Back to Copper Harbor for a minute.
The last overlook on Brockway mountain drive as you descend into the tiny village of Copper Harbor.
For thousands of years, the view from here was of a densely forested landscape. American Indians hunted, fished, and collected copper for centuries.
But in 1843, the Keweenaw mining rush was on, and everything changed. Sheltered by Porters Island, the natural harbor below became a busy transportation and supply hub as fortune seekers arrived from near and far.
The quiet of the forest was shattered by the sounds of men unloading supplies, carving roads, digging shafts, and felling timber. Mining communities bulged as immigrant workers poured in. Though the U.S. government built a military fort to handle potential conflicts with American Indian tribes, no problems arose.
After the early mining rush faded, many immigrants stayed on as farmers, homesteaders and fisherman.
Here is a pretty cool GPS shot on the way up the Keweenaw Peninsula from Houghton/Hancock, with 41 miles to go while traveling on Route 41. Damn, just noticed the speed ! I was just cruising and relaxing during this clip and I am still doing 8 over. Freakin' ST is a beast !
This was home for the night. Sweet little cabin for $65.00 a night.
Check out the door handle to the bathroom. Must be in Finn country.
The motel grounds had it's own museum containing local antiques and artifacts. Never did go and check it out, even though it was right next to my cabin, as you had to go get a staff member to come and open it. Didn't feel like bothering anyone.
Almost 2,000 miles to Miami. To think I was another couple hundred miles south of there in March - on the Key West run. Covering some ground - eating miles !
Stopped in Swede's and picked up my Daughter some copper earings.
Before retiring for the night, ran up to the local brewery, Brick Street Brewery I think, and sampled one of their local craft brews. Just one.
Running back down through the U.P. along a country road between 28 and 2, I came through an Amish community. I didn't know there were any in the U.P. It was the coolest thing seeing this large family of kids all dressed up and walking along the road following Mom. Over the years of observing the Amish stealing looks at my motorcycles, I suspect they have a secret and deep admiration for motorized two wheel travel.

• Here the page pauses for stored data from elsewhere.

-- ==== Sys2Proof/Machine/Ports.lean ====
section
/-! DEFINITION. Ports (R351 to R371): link, address resolution, dropped frames, priority flow control, inbound and outbound
RoCEv2, and the requests for queue pairs, keys and addresses. -/

set_option autoImplicit false

namespace Sys2Proof.Machine

/-! ### Link (R353) -/

/-- A port that stands: fitted, its die unfenced and powered. -/
def portOn (s : State) (p : Nat) : Bool := !s.fenced (portDie p) && (s.die (portDie p)).railsOn

/-- R353: the attempt ends without lock; after 400 Gbit/s the cycle ends with a LINK event. -/
def execPortRateAttempt (p : Nat) (s : State) : Res :=
  onPort p s (fun s =>
    let x := s.port p
    if !x.trying || !portOn s p then s else
    let s1 := s.setPort p { x with attempts := hold 8 x.attempts 1, rate := if 2 ≤ x.rate then x.start else x.rate + 1 }
    if 2 ≤ x.rate then linkFault s1 p 0xFFFF 0 1 0 else s1)

/-- Lanes that a rate uses (R351). -/
def rateLanes (rate : Nat) : Nat := match rate with | 0 => 0xFF | 1 => 0x0F | _ => 0x03

/-- R353, R396: the PCS locks. -/
def execPortLock (p : Nat) (lanes : BitVec 8) (s : State) : Res :=
  onPort p s (fun s =>
    let x := s.port p
    if !x.trying || !portOn s p then s else
    flushPort (s.setPort p { x with up := true, trying := false, attempts := 0, lanes := lanes.toNat &&& rateLanes x.rate }) p)

/-- R353, R396: an up port loses lock and retries its current rate. -/
def execPortLockLoss (p : Nat) (s : State) : Res :=
  onPort p s (fun s =>
    let x := s.port p
    if !x.up then s else s.setPort p { x with up := false, trying := true, lanes := 0, downs := hold 16 x.downs 1 })

/-! ### Addresses, answers, drops (R354 to R357) -/

/-- The link-local address by the modified EUI-64 rule (R355). -/
def linkLocal (p : Nat) : Nat :=
  let m := macOf p
  0xFE80 * 2 ^ 112 + ((m / 2 ^ 24 * 2 ^ 40 + 0xFFFE * 2 ^ 24 + m % 2 ^ 24) ^^^ 2 ^ 57)

/-- The IPv4 address that a port holds: the boot address before the firmware runs (R355, R394). -/
def port4 (s : State) (p : Nat) : Option Nat :=
  if s.fw.inService then (s.port p).v4.map (fun x => x.1)
  else if portDie p = s.fw.bootDie then s.norView.bootAddr.map (fun x => 0xFFFF * 2 ^ 32 + x.1 % 2 ^ 32) else none

def port6 (s : State) (p : Nat) : Option Nat := if s.fw.inService then (s.port p).v6.map (fun x => x.1) else none

/-- Whether an address is the port's own. -/
def ownAddr (s : State) (p a : Nat) : Bool := a == linkLocal p || port4 s p == some a || port6 s p == some a

/-- The address that a port talks to another from (R355). -/
def localFor (s : State) (p remote : Nat) : Nat :=
  if v4Mapped remote then (port4 s p).getD 0
  else if remote / 2 ^ 118 = 0xFE80 / 64 then linkLocal p
  else (port6 s p).getD (linkLocal p)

I wish the picture would have came out cleaner as I passed by, as a zoomed in clear shot of the little guy directly following Mom would have been priceless. Look at him frozen in his tracks and in awe, as the geared up rider on the Mighty ST whirred by. He might just be ruined. The love of two wheeled travel and motorcycles is universal, and many of us are born with it. Then one day it is realized and acted upon ... if we are fortunate.